TiLT [Taos Initiative for Life Together]

Taos, NM
$14,750 was awarded to TiLT to design and implement “Watershed Way” workshops  and skill sessions, specifically promoted to residents of northern NM who deal with injustice, prejudice, and minimal opportunities due to gender, poverty, race, class, rural location, and lack of available, stable jobs. To maximize access and availability to women and men coming from all walks of life, childcare will be provided. Participants can come to one or all of 60+ workshops and events. “These workshops and events are designed to bring dignity back to our home places, to local materials and local traditions, local skills and local lifeways, and to ourselves. They are designed to remind us that the “kingdom of God is within reach,” that our watershed is abundant, that what we have is enough, that what we need is already here, that what surrounds us is already good. Part skill building, part infrastructure development, part mental re-framing and part spiritual development.” 

 

Young Jupiter Market Garden

Harrisonburg, VA
$15,550 was awarded to Our Community Place (OCP) for their Young Jupiter Market Garden program. OCP is a day program that “builds a safe, loving community of restoration and hope for all, especially those facing homelessness and other adverse experiences.” Three years ago, with JustPax funding, OCP began a kitchen program that trains OCP members to cook and learn the skills that are part of a successful commercial kitchen. That project is now self-funded and provides 9,000 meals hot meals to those in need. Two OCP community members are employed and more than a dozen community members volunteer.

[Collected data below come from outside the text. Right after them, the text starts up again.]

-- ==== Sys2Proof/Machine/Ops.lean ====
section
/-! DEFINITION. The named operations over the state that every meaning uses: reading and writing object values, the value in
force, counters and flag bits, the two clocks and ST64 stamps, records and their staging, the audit log, free values, roles,
and what leaves the lands. -/
namespace Sys2Proof.Machine

/-! ### Object values -/

/-- The object's value as last written or as the device holds it (R443). -/
def State.rd (s : State) (k : Nat) : Nat := s.regs.get k

/-- The object's value set. -/
def State.wr (s : State) (k v : Nat) : State := { s with regs := s.regs.set k v }

/-- The value in force since the last configuration commit (R443, R453). -/
def State.cf (s : State) (k : Nat) : Nat := s.force.get k

/-- The value in force set without a commit. -/
def State.wrForce (s : State) (k v : Nat) : State := { s with force := s.force.set k v }

/-- A U32 counter incremented; at its greatest value it goes on from 0 (log entry 5). -/
def State.bump (s : State) (k : Nat) : State := s.wr k ((s.rd k + 1) % 2 ^ 32)

/-- A flag bit of an object set. -/
def State.setBit (s : State) (k i : Nat) : State := s.wr k (orBit (s.rd k) i)

/-- A flag bit of an object cleared. -/
def State.clrBit (s : State) (k i : Nat) : State := s.wr k (Sys2Proof.clrBit (s.rd k) i)

/-- A flag bit of an object made `b`. -/
def State.putBit (s : State) (k i : Nat) (b : Bool) : State := s.wr k (Sys2Proof.putBit (s.rd k) i b)

/-- Bit `i` of an object. -/
def State.bitOf (s : State) (k i : Nat) : Bool := (s.rd k).testBit i

/-- A BOOL object in force. -/
def State.on (s : State) (k : Nat) : Bool := s.cf k != 0

/-- A Q32 object as a signed raw integer. -/
def State.q (s : State) (k : Nat) : Int := q32 (s.rd k)

/-- A Q32 object in force. -/
def State.cq (s : State) (k : Nat) : Int := q32 (s.cf k)

/-- A Q32 position written, modulo 2^64 (R7). -/
def State.wrPos (s : State) (k : Nat) (v : Int) : State := s.wr k (ofPos v)

/-- A Q32 speed, acceleration or jerk written, saturated (R8). -/
def State.wrSat (s : State) (k : Nat) (v : Int) : State := s.wr k (ofSat v)

/-- Applying an update for each number of a list, in order. -/
def each {α : Type} (l : List α) (s : State) (f : State → α → State) : State := l.foldl f s

/-- The list of the numbers below `n`, ascending. -/
def upto (n : Nat) : List Nat := List.range n

/-! ### Elements -/

/-- Element `i` of a vector, the default outside it. -/
def at' {α : Type} [Inhabited α] {n : Nat} (v : Vector α n) (i : Nat) : α := (v[i]?).getD default

/-- A stored DOMAIN or VSTRING. -/
def State.blob (s : State) (k : Nat) : Bytes := ((s.blobs.find? (fun e => e.1 == k)).map (·.2)).getD []

/-- A DOMAIN stored; an empty one is not listed. -/
def State.wrBlob (s : State) (k : Nat) (b : Bytes) : State :=
  let rest := s.blobs.filter (fun e => e.1 != k)
  if b.isEmpty then { s with blobs := rest }
  else { s with blobs := rest.filter (fun e => decide (e.1 < k)) ++ (k, b) :: rest.filter (fun e => decide (k < e.1)) }

/-- The internal part of axis `n`. -/
def State.ax (s : State) (n : Nat) : AxisSt := at' s.axis n

/-- The internal part of axis `n` changed. -/
def State.modAx (s : State) (n : Nat) (f : AxisSt → AxisSt) : State :=
  { s with axis := s.axis.setIfInBounds n (f (s.ax n)) }

/-- The internal part of cell `n`. -/
def State.cl (s : State) (n : Nat) : CellSt := at' s.cell n

def State.modCl (s : State) (n : Nat) (f : CellSt → CellSt) : State :=
  { s with cell := s.cell.setIfInBounds n (f (s.cl n)) }

def State.pt (s : State) (n : Nat) : PortSt := at' s.port n
def State.modPt (s : State) (n : Nat) (f : PortSt → PortSt) : State :=
  { s with port := s.port.setIfInBounds n (f (s.pt n)) }

def State.lu (s : State) (n : Nat) : LatchSt := at' s.latch n
def State.modLu (s : State) (n : Nat) (f : LatchSt → LatchSt) : State :=
  { s with latch := s.latch.setIfInBounds n (f (s.lu n)) }

def State.em (s : State) (n : Nat) : EmuSt := at' s.emu n
def State.modEm (s : State) (n : Nat) (f : EmuSt → EmuSt) : State :=
  { s with emu := s.emu.setIfInBounds n (f (s.em n)) }

/-- What leaves the lands or answers a requester, noted. -/
def State.emit (s : State) (o : Output) : State := { s with out := s.out ++ [o] }

/-! ### Device state -/

def State.dev (s : State) : Dev := Dev.ofCode (s.rd Obj.DEV_DEVICE_STATE)

/-- The device is claimed (CLAIM_STATE). -/
def State.claimed (s : State) : Bool := s.rd Obj.OWN_CLAIM_STATE == 1

/-- The object dictionary is served (Table AR-8). -/
def State.served (s : State) : Bool :=
  match s.dev with
  | .boot | .standby => false
  | _ => true

/-! ### Time -/

/-- Nanoseconds per second. -/
def nsPerSec : Nat := 1000000000

/-- One second in units of 2^-32 ns. -/
def secU : Nat := nsPerSec * 2 ^ 32

/-- 125 ps in units of 2^-32 ns. -/
def tickU : Nat := 2 ^ 29

/-- The clock as one count of 2^-32 ns. -/
def Clock.units (c : Clock) : Nat := (c.sec * nsPerSec + c.ns) * 2 ^ 32 + c.frac

/-- The clock that shows a count of 2^-32 ns, its seconds modulo 2^48 (R10). -/
def Clock.ofUnits (n : Nat) : Clock :=
  ⟨n / secU % 2 ^ 48, n / 2 ^ 32 % nsPerSec, n % 2 ^ 32⟩

/-- A clock with other seconds, modulo 2^48. -/
def Clock.withSec (c : Clock) (sec : Nat) : Clock := ⟨sec % 2 ^ 48, c.ns, c.frac⟩

/-- The nanoseconds and fraction of a clock are in their ranges, the seconds in 48 bits. -/
def Clock.wf (c : Clock) : Bool := decide (c.ns < nsPerSec) && decide (c.frac < 2 ^ 32) && decide (c.sec < 2 ^ 48)

/-- One tick (R80): the increment is added to nanoseconds and fraction, and a full second is carried. -/
def Clock.tick (c : Clock) (inc : Nat) : Clock :=
  let f := c.frac + inc % 2 ^ 32
  let n := c.ns + inc / 2 ^ 32 + f / 2 ^ 32
  if nsPerSec ≤ n then ⟨(c.sec + 1) % 2 ^ 48, n - nsPerSec, f % 2 ^ 32⟩
  else ⟨c.sec, n, f % 2 ^ 32⟩

/-- The clock as an LT96 (R10): its fraction is the top 16 bits of the internal one. -/
def Clock.lt96 (c : Clock) : Nat := c.sec * 2 ^ 48 + c.ns * 2 ^ 16 + c.frac / 2 ^ 16

/-- An LT96 value in units of 2^-32 ns. -/
def lt96Units (x : Nat) : Nat := ((x / 2 ^ 48) * nsPerSec + x / 2 ^ 16 % 2 ^ 32) * 2 ^ 32 + x % 2 ^ 16 * 2 ^ 16

def State.ltSt (s : State) : LtSt := LtSt.ofCode (s.rd Obj.LT_STATE)

def State.domSt (s : State) (d : Nat) : DomSt := DomSt.ofCode (s.rd (Obj.DOM_STATE d))

/-- Line time is COARSE, FINE or HOLDOVER. -/
def LtSt.good : LtSt → Bool
  | .coarse | .fine | .holdover => true
  | _ => false

/-- Line time now, in units of 2^-32 ns. -/
def State.now (s : State) : Int := s.time.line.units

/-- The control schedule now (R24, R25), in units of 2^-32 ns. -/
def State.sched (s : State) : Int := s.now + s.time.schedDiff

/-- What line time adds at a tick (Table AR-7): the increment, or 40 ns without TIME_PLL lock. -/
def State.tickInc (s : State) : Nat := if s.pw.timePllLost then 40 * 2 ^ 32 else s.rd Obj.CLK_INCREMENT % 2 ^ 36

/-- The latest instant of a grid, of period `per` from `ph`, at or before `t`. -/
def gridBefore (t ph per : Int) : Int := fdiv (t - ph) per * per + ph

/-- The core clock: one count a nanosecond (R80). What must lie strictly after the clock t_w of a write compares this. -/
def State.clock (s : State) : Int := s.time.free.units

/-- Stamps carry VALID 1: a locked or holdover line time (Table LT-7) and TIME_PLL in lock (Table AR-7). -/
def State.stampsValid (s : State) : Bool := s.ltSt.good && !s.pw.timePllLost

/-- The ST64 of an instant in units of 2^-32 ns (R13 to R15): all zero unless valid. -/
def st64 (valid : Bool) (dom : Nat) (t : Int) : Nat :=
  if valid then
    let u := t.toNat
    let sec := u / secU % 2 ^ 29
    let ns := u / 2 ^ 32 % nsPerSec
    let eighth := u / tickU % 8
    sec * 2 ^ 35 + ns * 2 ^ 5 + eighth * 4 + dom % 2 * 2 + 1
  else 0

/-- The stamp of an event `off` units of 125 ps from now. -/
def State.stamp (s : State) (off : Int) : Nat :=
  st64 s.stampsValid s.time.lastDom (s.now + off * (tickU : Int))

/-- The stamp of a line time in units of 2^-32 ns. -/
def State.stampOf (s : State) (t : Int) : Nat := st64 s.stampsValid s.time.lastDom t

/-- VALID of a stamp. -/
def stampValid (x : Nat) : Bool := x.testBit 0

/-- The seconds-of-epoch-free part of a stamp in 125 ps units: SEC, NS and EIGHTH (R13). -/
def stampTicks (x : Nat) : Nat := ((x >>> 35) * nsPerSec + (x >>> 5) % 2 ^ 30) * 8 + (x >>> 2) % 8

/-- Line time in units of 125 ps. -/
def State.nowT (s : State) : Int := s.now / (tickU : Int)

/-- The ST64 of an instant in units of 125 ps of line time. -/
def State.stampT (s : State) (t : Int) : Nat := s.stampOf (t * (tickU : Int))

/-- An entry of the calibration set in force (R602). -/
def State.calv (s : State) (k : Nat) : Nat := s.dict.calInForce.get k

/-! ### Records -/

/-- A value at byte offset `o` (16 to 31) of a record's payload. -/
def pay (o v : Nat) : Nat := v <<< (8 * (o - 16))

/-- Codes that Table HE-9, Table CN-3, Table SP-8, Table TW-9, Table PS-8 and R485 mark fault-class. -/
def faultClass (cls code : Nat) : Bool :=
  match cls, code with
  | 4, 1 => true
  | 5, 1 => true | 5, 2 => true | 5, 3 => true
  | 8, 3 => true | 8, 6 => true
  | 0x0b, 3 => true
  | 0x0c, 5 => true
  | 0x0d, 4 => true | 0x0d, 5 => true
  | 0x0e, 0x10 => true
  | 0x0f, 1 => true | 0x0f, 3 => true
  | _, _ => false

/-- Ring `n` admits the record (Table HE-10): enabled, its class bit set, and for class 4 its axis bit. -/
def Ring.admits (g : Ring) (r : Rec) : Bool :=
  g.ctrl.testBit 0 && g.sourceFilter.testBit r.cls && (r.cls != 4 || g.axisFilter.testBit r.index)

/-- The rings that admit a record, one bit each. -/
def State.admitting (s : State) (r : Rec) : Nat :=
  (upto 16).foldl (fun m n => if (at' s.host.rings n).admits r then orBit m n else m) 0

/-- Records staged in the general part, and in the fault reserve. -/
def HostSt.general (h : HostSt) : Nat := (h.staging.filter (fun e => !e.reserve)).length
def HostSt.reserved (h : HostSt) : Nat := (h.staging.filter (fun e => e.reserve)).length

/-- The next record of every ring of the mask carries OVERFLOW (R50). -/
def HostSt.markOverflow (h : HostSt) (mask : Nat) : HostSt :=
  { h with rings := h.rings.mapIdx (fun i g => if mask.testBit i then { g with overflowNext := true } else g) }

/-- A record staged (R48, R486): one that no enabled ring admits leaves at once; one that finds the general part full takes
the fault reserve if it is fault-class; one that finds no place is dropped and counted, and the rings that would have
admitted it carry OVERFLOW next. -/
def State.stage (s : State) (r : Rec) : State :=
  let m := s.admitting r
  if m = 0 then s
  else if s.host.general < 224 then
    { s with host := { s.host with staging := s.host.staging ++ [⟨r, m, false⟩] } }
  else if r.fault && decide (s.host.reserved < 32) then
    { s with host := { s.host with staging := s.host.staging ++ [⟨r, m, true⟩] } }
  else
    let s1 := s.bump (if r.fault then Obj.HOST_FAULT_DROPS else Obj.HOST_STAGING_DROPS)
    { s1 with host := s1.host.markOverflow m }

/-- A record written with a given stamp (R485). -/
def State.recordAt (s : State) (stamp cls code detail index payload : Nat) : State :=
  s.stage ⟨cls, code, detail, index, faultClass cls code, stamp, payload⟩

/-- A record written with the present instant as its stamp. -/
def State.record (s : State) (cls code detail index payload : Nat) : State :=
  s.recordAt (s.stamp 0) cls code detail index payload

/-- The 32 bytes of a record with its SEQ and OVERFLOW (Table HE-7, Table HE-8). -/
def Rec.bytes (r : Rec) (seq : Nat) (overflow : Bool) : Bytes :=
  leBytes 2 seq ++ leBytes 1 r.cls ++ leBytes 1 r.code ++
  leBytes 4 (r.index % 2 ^ 16 + r.detail % 256 * 2 ^ 16 + (if overflow then 2 ^ 24 else 0) + (if r.fault then 2 ^ 25 else 0)) ++
  leBytes 8 r.stamp ++ leBytes 16 r.payload

/-- MRAM words written in region `r` (R601), `w` 64-bit words; WEAR_WARN at 8·10^8 cycles of a block. A write of the region
counts one cycle of its most written block. -/
def State.wear (s : State) (r w : Nat) : State :=
  let s := s.wr (Obj.NV_WORD_WRITES r) ((s.rd (Obj.NV_WORD_WRITES r) + w) % 2 ^ 64)
  let s := s.bump (Obj.NV_MAX_CYCLES r)
  if 800000000 ≤ s.rd (Obj.NV_MAX_CYCLES r) then s.setBit Obj.NV_WEAR_WARN r else s

/-- An audit record (R437, R438, Table SE-12): the log's ring of 4,096, AUDIT_COUNT, AUDIT_HEAD, and delivery as any
record. -/
def State.audit (s : State) (code typ result session : Nat) : State :=
  let r : Rec := ⟨0x0e, code, 0, 0, faultClass 0x0e code, s.stamp 0, pay 16 typ + pay 17 result + pay 18 session⟩
  let head := (Config.sha256 (leBytes 32 s.sec.auditHead ++ r.bytes 0 false)).toNat
  let full := decide (4096 ≤ s.sec.audit.length)
  let tail :=
    if full then
      match s.sec.audit.getLast? with
      | some o => (Config.sha256 (leBytes 32 s.sec.auditTailHead ++ o.bytes 0 false)).toNat
      | none => s.sec.auditTailHead
    else s.sec.auditTailHead
  let s := { s with sec := { s.sec with
    audit := r :: (if full then s.sec.audit.dropLast else s.sec.audit),
    auditHead := head, auditTailHead := tail } }
  ((s.bump Obj.AUD_AUDIT_COUNT).wear 6 4).stage r

/-- An event that trigger units may see (R361): noted while the engine runs or its START is taken, with a valid stamp. -/
def State.acqEvent (s : State) (typ src pol : Nat) (t : Int) : State :=
  let a := s.rd Obj.ACQ_STATE
  if ((a = 0 ∨ a = 7) ∧ s.acq.readyAt.isNone) ∨ !s.stampsValid then s
  else { s with acq := { s.acq with events := s.acq.events ++ [⟨typ, src, pol, t⟩] } }

/-! ### Roles and answers -/

def Role.level : Role → Nat
  | .none => 0 | .observer => 1 | .operator => 2 | .owner => 3

/-- The open session of a number. -/
def State.session (s : State) (id : Nat) : Option Session := s.sec.sessions.find? (fun x => x.id == id)

/-- The role of a request for a write (R403, R406): OWNER on an unclaimed device, that of its session, else NONE. -/
def State.writeRole (s : State) (session : Nat) : Role :=
  if !s.claimed then .owner
  else if session = 0 then .none
  else match s.session session with
    | some x => x.role
    | none => .none

/-- The role of a request for a read: as for a write, but OBSERVER without a session where ANON_READ is 1 (R404). -/
def State.readRole (s : State) (session : Nat) : Role :=
  if s.claimed && session == 0 && s.on Obj.OWN_ANON_READ then .observer else s.writeRole session

/-- The abort codes of Table OD-5; 0 is success. -/
def cBusy : Nat := 0x5E710004
def cNoObject : Nat := 0x06020000
def cNoSub : Nat := 0x06090011
def cWriteOnly : Nat := 0x06010001
def cReadOnly : Nat := 0x06010002
def cDenied : Nat := 0x5E710001
def cState : Nat := 0x08000022
def cLength : Nat := 0x06070010
def cRange : Nat := 0x06090030
def cNotMappable : Nat := 0x06040041
def cRefused : Nat := 0x5E710002
def cAdmission : Nat := 0x5E710003
def cProtocol : Nat := 0x05040001
def cTimeout : Nat := 0x05040000

/-- The result of taking a request: the state after it and its abort code, 0 for success. -/
structure Res where
  st : State
  code : Nat

/-- Success. -/
def okRes (s : State) : Res := ⟨s, 0⟩

/-- Refusal with a code, nothing changed. -/
def refuse (s : State) (c : Nat) : Res := ⟨s, c⟩

end Sys2Proof.Machine
end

The goal of the Young Jupiter Market Garden project is to develop a similar employment and training program in gardening and food production that helps people who are disconnected find healing by reconnecting to the land, to develop self-esteem through learning and employment, and to increase fresh produce for the meals served at OCP. Through culturally inclusive gardening, community building, and livelihood development, Young Jupiter Market Garden seeks to create economic and environmental justice.